Required work: Collect all lines from the records below that include the word "encoder".

Content starts

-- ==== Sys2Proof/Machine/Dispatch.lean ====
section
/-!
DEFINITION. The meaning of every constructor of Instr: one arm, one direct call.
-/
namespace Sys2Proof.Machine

Content ends
Content starts

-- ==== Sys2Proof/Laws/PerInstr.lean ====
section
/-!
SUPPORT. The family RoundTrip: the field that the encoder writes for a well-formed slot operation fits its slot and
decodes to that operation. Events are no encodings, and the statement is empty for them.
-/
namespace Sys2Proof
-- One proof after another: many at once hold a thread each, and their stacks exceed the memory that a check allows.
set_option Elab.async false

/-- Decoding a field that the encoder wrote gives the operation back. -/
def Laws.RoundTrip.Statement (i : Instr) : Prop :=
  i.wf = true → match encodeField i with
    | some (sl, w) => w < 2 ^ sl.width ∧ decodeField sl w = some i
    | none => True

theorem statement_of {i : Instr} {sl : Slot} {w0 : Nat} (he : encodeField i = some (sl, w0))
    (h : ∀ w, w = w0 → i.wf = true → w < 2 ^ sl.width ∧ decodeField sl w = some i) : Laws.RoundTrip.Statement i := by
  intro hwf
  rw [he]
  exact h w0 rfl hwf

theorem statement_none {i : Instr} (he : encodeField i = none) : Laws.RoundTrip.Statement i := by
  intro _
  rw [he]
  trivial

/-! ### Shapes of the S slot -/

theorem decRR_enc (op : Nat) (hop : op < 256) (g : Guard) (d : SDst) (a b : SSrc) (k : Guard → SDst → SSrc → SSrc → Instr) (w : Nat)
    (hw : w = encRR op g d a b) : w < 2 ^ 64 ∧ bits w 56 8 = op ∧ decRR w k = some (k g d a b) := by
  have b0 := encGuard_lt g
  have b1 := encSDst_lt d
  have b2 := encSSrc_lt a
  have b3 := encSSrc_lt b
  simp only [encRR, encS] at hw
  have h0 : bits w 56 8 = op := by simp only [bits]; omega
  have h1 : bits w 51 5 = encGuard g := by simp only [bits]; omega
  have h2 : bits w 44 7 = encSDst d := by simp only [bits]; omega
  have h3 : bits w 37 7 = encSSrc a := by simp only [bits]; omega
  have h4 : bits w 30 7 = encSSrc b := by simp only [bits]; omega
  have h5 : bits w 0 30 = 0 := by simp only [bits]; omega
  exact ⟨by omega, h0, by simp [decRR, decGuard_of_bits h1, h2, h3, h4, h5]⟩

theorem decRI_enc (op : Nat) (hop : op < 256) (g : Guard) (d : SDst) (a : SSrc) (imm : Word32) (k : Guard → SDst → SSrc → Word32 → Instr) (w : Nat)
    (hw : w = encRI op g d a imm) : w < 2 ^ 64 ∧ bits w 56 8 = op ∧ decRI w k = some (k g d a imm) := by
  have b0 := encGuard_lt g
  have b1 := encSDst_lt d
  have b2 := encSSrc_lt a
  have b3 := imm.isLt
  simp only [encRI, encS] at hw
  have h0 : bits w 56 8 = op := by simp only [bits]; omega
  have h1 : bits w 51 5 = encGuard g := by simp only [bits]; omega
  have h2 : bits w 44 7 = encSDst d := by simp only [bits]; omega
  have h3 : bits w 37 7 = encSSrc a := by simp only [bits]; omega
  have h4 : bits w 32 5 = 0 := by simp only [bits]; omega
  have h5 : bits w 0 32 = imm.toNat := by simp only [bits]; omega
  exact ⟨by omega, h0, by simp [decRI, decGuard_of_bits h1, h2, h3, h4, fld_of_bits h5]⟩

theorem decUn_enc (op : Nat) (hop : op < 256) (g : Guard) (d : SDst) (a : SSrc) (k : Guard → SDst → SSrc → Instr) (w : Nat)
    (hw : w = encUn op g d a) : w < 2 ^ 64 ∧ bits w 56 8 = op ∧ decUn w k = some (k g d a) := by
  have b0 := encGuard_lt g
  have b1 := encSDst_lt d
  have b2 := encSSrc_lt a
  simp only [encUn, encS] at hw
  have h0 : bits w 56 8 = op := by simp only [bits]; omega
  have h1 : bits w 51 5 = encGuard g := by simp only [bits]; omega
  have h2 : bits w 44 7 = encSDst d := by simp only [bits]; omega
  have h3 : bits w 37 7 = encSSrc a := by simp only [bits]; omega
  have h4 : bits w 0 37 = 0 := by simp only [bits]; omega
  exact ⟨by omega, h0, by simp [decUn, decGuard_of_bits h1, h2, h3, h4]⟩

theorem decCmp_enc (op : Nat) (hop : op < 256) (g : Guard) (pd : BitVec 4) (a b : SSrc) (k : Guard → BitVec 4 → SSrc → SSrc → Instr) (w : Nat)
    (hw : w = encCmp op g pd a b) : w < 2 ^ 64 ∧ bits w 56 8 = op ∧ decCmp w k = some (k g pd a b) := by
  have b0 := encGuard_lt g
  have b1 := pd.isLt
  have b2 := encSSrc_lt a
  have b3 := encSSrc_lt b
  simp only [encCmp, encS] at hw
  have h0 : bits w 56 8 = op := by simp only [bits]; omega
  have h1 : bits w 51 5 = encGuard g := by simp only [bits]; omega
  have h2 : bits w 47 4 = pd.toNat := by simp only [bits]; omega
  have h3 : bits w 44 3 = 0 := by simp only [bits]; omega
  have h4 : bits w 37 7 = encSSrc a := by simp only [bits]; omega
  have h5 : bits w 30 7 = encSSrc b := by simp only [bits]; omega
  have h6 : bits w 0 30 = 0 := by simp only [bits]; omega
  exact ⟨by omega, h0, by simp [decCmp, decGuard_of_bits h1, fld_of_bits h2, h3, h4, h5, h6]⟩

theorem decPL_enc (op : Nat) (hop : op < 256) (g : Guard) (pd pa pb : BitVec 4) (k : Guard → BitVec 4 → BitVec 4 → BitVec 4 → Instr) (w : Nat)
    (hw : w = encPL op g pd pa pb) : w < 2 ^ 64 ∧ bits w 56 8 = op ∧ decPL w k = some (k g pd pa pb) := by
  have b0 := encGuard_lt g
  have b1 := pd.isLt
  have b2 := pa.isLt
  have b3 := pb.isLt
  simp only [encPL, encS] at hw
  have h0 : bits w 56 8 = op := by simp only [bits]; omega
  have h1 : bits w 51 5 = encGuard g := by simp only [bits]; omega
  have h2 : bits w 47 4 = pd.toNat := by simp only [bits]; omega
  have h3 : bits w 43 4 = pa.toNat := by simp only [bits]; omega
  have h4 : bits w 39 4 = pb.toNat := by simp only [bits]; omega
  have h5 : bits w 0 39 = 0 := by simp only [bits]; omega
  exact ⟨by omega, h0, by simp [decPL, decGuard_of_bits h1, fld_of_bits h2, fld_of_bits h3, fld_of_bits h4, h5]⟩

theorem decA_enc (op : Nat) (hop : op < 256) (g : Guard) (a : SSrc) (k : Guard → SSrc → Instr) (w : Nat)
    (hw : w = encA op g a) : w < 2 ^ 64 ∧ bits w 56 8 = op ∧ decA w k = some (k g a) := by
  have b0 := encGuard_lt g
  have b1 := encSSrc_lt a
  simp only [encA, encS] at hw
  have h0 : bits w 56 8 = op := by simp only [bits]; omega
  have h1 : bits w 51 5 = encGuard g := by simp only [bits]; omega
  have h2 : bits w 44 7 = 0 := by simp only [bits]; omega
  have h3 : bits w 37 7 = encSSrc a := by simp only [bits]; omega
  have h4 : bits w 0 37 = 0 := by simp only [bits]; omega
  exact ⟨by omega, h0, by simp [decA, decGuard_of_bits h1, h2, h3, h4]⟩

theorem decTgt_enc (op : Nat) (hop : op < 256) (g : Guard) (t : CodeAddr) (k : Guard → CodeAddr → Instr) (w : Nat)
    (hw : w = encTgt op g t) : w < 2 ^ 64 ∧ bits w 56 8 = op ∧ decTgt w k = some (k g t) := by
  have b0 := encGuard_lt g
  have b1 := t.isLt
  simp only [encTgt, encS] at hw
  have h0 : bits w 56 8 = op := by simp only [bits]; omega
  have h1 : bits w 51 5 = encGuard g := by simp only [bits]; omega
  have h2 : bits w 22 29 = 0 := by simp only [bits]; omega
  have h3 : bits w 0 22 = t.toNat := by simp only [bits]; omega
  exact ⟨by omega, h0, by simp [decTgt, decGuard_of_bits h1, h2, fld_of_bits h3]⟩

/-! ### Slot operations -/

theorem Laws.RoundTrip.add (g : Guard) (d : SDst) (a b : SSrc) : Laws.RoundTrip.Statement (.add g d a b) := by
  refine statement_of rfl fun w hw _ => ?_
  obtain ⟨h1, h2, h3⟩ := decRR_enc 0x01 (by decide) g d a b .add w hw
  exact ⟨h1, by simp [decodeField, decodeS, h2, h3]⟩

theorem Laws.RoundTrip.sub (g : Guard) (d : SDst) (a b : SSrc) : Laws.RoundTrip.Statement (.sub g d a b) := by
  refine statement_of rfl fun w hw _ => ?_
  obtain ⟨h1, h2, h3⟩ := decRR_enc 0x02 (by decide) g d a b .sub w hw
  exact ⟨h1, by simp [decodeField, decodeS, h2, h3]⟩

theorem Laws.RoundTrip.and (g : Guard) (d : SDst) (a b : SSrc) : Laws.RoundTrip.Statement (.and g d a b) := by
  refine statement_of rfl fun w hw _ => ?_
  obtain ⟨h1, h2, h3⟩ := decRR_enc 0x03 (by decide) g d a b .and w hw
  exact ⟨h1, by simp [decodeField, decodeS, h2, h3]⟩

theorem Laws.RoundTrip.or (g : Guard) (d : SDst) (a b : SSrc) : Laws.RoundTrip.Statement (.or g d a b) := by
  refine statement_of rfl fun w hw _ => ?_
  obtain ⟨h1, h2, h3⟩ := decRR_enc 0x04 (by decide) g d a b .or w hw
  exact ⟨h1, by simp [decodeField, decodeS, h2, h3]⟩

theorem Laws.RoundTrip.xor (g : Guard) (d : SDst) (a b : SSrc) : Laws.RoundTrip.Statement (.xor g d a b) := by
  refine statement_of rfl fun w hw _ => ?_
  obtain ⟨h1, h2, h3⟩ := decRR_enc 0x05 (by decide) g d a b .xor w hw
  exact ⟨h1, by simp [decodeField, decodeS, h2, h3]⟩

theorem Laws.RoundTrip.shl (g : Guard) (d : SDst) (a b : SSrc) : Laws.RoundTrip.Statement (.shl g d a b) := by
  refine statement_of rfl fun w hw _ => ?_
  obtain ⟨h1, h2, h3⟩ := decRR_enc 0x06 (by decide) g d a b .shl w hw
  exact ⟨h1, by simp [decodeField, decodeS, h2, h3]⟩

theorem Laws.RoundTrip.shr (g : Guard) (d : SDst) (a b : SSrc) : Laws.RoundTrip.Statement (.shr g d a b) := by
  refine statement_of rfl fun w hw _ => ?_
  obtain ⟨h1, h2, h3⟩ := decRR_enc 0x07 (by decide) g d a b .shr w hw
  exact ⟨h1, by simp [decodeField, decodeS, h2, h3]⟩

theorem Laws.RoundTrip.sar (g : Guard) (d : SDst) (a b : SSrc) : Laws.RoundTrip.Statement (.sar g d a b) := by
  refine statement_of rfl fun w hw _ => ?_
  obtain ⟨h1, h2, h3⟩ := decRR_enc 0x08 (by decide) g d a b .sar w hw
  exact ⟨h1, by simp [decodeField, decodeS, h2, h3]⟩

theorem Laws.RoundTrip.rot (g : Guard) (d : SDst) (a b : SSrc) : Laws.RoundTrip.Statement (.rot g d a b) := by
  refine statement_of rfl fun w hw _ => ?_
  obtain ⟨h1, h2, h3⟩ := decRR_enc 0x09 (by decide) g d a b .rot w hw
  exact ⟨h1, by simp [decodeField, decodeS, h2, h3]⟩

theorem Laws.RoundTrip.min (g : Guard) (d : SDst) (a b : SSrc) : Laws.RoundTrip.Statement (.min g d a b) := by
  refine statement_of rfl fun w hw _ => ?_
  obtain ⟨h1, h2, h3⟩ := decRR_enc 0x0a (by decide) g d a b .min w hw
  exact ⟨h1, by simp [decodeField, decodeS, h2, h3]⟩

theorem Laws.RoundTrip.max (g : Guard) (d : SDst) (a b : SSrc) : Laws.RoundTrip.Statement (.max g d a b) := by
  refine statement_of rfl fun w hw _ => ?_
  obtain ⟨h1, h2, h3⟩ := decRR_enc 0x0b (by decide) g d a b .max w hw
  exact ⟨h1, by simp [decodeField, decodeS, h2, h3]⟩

Content ends
Content starts

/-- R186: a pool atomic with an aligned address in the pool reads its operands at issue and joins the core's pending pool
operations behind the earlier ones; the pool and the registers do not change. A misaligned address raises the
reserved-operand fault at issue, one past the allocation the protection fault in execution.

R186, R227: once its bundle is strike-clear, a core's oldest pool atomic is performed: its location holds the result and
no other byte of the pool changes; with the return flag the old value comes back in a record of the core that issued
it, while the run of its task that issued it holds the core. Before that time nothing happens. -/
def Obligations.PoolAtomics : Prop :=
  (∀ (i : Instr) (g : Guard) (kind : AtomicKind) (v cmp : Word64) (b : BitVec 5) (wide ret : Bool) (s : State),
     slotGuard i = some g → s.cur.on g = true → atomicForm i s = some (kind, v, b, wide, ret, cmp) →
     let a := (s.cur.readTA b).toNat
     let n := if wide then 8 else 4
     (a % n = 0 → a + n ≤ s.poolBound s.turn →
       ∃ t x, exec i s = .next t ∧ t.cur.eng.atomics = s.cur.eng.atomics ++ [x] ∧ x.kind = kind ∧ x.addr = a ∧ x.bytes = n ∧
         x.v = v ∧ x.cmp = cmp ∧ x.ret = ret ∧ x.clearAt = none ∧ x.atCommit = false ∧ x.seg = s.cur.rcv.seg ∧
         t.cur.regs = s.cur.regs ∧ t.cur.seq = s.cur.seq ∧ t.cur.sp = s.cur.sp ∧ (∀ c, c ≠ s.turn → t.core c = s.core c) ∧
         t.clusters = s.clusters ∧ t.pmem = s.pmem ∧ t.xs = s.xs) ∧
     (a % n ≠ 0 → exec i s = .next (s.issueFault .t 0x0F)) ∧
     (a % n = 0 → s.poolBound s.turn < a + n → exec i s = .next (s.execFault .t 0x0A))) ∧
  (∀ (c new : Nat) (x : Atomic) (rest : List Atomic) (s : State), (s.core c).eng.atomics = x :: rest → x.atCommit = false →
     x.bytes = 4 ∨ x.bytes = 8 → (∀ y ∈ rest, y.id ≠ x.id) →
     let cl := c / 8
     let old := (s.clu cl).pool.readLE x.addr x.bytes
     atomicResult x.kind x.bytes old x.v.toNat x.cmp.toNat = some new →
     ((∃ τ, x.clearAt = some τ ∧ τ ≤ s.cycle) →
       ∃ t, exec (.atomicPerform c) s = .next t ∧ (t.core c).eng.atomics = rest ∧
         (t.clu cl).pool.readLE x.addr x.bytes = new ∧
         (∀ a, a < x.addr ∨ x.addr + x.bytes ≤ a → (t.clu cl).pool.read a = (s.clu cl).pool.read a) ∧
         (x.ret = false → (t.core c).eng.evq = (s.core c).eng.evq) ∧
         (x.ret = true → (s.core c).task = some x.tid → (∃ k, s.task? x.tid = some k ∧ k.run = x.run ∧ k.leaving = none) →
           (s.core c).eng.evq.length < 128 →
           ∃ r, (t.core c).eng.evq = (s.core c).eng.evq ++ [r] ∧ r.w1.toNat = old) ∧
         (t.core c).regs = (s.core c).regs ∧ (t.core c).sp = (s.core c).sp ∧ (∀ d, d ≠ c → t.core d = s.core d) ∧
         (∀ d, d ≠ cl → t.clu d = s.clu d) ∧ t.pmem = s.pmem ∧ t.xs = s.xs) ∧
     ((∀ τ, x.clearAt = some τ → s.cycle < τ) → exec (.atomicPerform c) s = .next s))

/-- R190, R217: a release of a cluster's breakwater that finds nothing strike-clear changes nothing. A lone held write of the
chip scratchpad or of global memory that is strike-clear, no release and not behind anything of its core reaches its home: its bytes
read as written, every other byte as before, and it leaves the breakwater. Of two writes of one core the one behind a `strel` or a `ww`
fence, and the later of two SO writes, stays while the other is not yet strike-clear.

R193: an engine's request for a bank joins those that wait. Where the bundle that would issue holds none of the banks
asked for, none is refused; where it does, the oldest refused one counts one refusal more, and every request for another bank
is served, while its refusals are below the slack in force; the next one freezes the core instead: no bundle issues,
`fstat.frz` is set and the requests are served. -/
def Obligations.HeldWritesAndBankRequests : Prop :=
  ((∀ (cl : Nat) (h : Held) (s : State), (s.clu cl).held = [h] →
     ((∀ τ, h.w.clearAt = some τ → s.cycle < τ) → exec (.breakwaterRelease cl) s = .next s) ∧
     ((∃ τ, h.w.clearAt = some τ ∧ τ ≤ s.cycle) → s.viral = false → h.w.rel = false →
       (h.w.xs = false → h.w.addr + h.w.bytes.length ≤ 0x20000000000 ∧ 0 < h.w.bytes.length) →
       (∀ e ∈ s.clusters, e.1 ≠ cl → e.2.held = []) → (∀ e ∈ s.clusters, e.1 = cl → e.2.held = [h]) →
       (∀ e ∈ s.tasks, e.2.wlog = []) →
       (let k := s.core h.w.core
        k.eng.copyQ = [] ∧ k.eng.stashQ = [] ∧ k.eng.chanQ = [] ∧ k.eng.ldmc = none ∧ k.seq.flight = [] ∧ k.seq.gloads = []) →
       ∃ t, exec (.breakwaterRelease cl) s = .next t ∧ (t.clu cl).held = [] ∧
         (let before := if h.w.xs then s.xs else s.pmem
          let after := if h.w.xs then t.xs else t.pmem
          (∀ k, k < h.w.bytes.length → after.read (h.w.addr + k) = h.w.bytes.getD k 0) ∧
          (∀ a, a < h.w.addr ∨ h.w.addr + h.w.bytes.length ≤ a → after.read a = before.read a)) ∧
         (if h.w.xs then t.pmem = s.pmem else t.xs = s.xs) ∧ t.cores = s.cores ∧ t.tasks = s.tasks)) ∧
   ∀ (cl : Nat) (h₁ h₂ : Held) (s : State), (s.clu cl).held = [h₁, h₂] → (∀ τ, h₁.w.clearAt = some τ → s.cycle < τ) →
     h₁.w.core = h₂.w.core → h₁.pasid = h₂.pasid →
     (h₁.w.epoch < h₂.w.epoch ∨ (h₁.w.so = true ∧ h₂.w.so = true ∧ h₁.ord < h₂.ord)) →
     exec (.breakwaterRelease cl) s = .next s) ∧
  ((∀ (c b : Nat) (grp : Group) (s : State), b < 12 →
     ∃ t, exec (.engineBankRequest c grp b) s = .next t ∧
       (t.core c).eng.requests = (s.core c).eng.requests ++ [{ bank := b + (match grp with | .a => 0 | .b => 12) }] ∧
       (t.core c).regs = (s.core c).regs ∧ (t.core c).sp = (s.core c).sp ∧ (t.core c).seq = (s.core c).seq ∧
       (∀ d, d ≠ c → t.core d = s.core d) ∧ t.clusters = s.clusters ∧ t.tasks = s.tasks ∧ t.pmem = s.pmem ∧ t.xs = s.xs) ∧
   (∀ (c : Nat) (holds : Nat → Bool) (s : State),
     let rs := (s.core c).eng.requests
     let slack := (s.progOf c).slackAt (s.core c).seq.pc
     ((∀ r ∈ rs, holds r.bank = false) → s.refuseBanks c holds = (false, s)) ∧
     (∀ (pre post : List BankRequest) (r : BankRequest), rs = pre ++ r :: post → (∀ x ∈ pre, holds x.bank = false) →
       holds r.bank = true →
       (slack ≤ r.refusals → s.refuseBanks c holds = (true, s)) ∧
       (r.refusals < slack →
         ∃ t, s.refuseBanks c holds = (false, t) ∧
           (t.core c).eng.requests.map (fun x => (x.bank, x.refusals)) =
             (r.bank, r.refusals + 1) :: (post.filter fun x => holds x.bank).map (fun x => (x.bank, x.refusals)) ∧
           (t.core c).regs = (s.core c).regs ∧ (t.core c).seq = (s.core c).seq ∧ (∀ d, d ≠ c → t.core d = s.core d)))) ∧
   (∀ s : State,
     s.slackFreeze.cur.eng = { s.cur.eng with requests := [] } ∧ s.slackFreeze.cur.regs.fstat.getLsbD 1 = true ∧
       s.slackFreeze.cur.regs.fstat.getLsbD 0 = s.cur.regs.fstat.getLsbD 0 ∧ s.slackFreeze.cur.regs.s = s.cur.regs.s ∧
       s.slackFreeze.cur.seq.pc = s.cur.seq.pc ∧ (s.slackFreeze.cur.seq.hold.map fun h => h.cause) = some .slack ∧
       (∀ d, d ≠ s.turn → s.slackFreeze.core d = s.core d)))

Content ends

Response for this exercise:
SUPPORT. The family RoundTrip: the field that the encoder writes for a well-formed slot operation fits its slot and
/-- Decoding a field that the encoder wrote gives the operation back. -/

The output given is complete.